**Exercise details**: For each entry that follows, write out an identical copy.
*** Task input Section Begins ***
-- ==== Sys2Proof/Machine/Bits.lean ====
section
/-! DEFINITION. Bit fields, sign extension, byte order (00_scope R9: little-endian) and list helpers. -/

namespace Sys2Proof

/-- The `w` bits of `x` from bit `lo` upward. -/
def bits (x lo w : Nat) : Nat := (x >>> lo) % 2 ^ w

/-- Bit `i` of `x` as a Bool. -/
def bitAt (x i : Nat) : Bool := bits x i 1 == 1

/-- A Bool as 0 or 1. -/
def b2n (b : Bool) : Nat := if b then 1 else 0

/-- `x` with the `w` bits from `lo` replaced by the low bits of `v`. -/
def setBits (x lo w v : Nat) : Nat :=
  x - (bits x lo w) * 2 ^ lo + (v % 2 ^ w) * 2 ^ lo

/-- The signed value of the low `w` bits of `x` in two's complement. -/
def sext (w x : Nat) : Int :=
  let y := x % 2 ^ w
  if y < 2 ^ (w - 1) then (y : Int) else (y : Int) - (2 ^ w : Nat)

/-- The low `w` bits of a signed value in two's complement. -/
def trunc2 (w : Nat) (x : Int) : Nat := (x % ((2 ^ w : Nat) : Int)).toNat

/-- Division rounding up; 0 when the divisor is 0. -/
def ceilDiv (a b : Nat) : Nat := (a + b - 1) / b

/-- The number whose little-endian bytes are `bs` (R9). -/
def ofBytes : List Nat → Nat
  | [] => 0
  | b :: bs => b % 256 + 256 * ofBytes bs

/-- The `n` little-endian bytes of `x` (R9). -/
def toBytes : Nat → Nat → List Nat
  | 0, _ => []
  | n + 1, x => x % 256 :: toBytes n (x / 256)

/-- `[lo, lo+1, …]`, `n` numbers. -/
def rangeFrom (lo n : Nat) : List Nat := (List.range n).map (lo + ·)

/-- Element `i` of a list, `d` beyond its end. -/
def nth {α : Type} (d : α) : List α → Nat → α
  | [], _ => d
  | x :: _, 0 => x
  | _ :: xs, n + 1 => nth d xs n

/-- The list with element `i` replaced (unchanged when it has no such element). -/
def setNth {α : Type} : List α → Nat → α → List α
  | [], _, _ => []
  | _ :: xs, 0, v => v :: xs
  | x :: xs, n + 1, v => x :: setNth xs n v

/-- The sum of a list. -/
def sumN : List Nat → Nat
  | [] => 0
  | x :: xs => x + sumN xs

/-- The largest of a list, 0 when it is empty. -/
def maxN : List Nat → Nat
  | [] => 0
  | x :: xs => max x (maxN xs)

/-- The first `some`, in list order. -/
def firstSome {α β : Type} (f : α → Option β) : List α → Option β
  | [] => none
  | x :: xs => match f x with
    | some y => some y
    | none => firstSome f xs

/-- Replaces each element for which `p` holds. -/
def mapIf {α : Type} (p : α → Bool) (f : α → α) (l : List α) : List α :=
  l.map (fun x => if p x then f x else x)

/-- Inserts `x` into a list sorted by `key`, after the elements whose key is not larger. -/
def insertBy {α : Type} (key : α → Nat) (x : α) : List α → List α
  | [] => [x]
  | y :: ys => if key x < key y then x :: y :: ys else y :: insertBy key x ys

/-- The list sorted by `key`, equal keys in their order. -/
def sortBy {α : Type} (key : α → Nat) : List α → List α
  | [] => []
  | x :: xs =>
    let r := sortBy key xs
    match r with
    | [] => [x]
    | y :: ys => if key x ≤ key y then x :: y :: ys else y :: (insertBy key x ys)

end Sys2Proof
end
*** Task input Section Ends ***
**Result**:
-- ==== Sys2Proof/Machine/Bits.lean ====
section
/-! DEFINITION. Bit fields, sign extension, byte order (00_scope R9: little-endian) and list helpers. -/

namespace Sys2Proof

/-- The `w` bits of `x` from bit `lo` upward. -/
def bits (x lo w : Nat) : Nat := (x >>> lo) % 2 ^ w

/-- Bit `i` of `x` as a Bool. -/
def bitAt (x i : Nat) : Bool := bits x i 1 == 1

/-- A Bool as 0 or 1. -/
def b2n (b : Bool) : Nat := if b then 1 else 0

/-- `x` with the `w` bits from `lo` replaced by the low bits of `v`. -/
def setBits (x lo w v : Nat) : Nat :=
  x - (bits x lo w) * 2 ^ lo + (v % 2 ^ w) * 2 ^ lo

/-- The signed value of the low `w` bits of `x` in two's complement. -/
def sext (w x : Nat) : Int :=
  let y := x % 2 ^ w
  if y < 2 ^ (w - 1) then (y : Int) else (y : Int) - (2 ^ w : Nat)

/-- The low `w` bits of a signed value in two's complement. -/
def trunc2 (w : Nat) (x : Int) : Nat := (x % ((2 ^ w : Nat) : Int)).toNat

/-- Division rounding up; 0 when the divisor is 0. -/
def ceilDiv (a b : Nat) : Nat := (a + b - 1) / b

/-- The number whose little-endian bytes are `bs` (R9). -/
def ofBytes : List Nat → Nat
  | [] => 0
  | b :: bs => b % 256 + 256 * ofBytes bs

/-- The `n` little-endian bytes of `x` (R9). -/
def toBytes : Nat → Nat → List Nat
  | 0, _ => []
  | n + 1, x => x % 256 :: toBytes n (x / 256)

/-- `[lo, lo+1, …]`, `n` numbers. -/
def rangeFrom (lo n : Nat) : List Nat := (List.range n).map (lo + ·)

/-- Element `i` of a list, `d` beyond its end. -/
def nth {α : Type} (d : α) : List α → Nat → α
  | [], _ => d
  | x :: _, 0 => x
  | _ :: xs, n + 1 => nth d xs n

/-- The list with element `i` replaced (unchanged when it has no such element). -/
def setNth {α : Type} : List α → Nat → α → List α
  | [], _, _ => []
  | _ :: xs, 0, v => v :: xs
  | x :: xs, n + 1, v => x :: setNth xs n v

/-- The sum of a list. -/
def sumN : List Nat → Nat
  | [] => 0
  | x :: xs => x + sumN xs

/-- The largest of a list, 0 when it is empty. -/
def maxN : List Nat → Nat
  | [] => 0
  | x :: xs => max x (maxN xs)

/-- The first `some`, in list order. -/
def firstSome {α β : Type} (f : α → Option β) : List α → Option β
  | [] => none
  | x :: xs => match f x with
    | some y => some y
    | none => firstSome f xs

/-- Replaces each element for which `p` holds. -/
def mapIf {α : Type} (p : α → Bool) (f : α → α) (l : List α) : List α :=
  l.map (fun x => if p x then f x else x)

/-- Inserts `x` into a list sorted by `key`, after the elements whose key is not larger. -/
def insertBy {α : Type} (key : α → Nat) (x : α) : List α → List α
  | [] => [x]
  | y :: ys => if key x < key y then x :: y :: ys else y :: insertBy key x ys

/-- The list sorted by `key`, equal keys in their order. -/
def sortBy {α : Type} (key : α → Nat) : List α → List α
  | [] => []
  | x :: xs =>
    let r := sortBy key xs
    match r with
    | [] => [x]
    | y :: ys => if key x ≤ key y then x :: y :: ys else y :: (insertBy key x ys)

end Sys2Proof
end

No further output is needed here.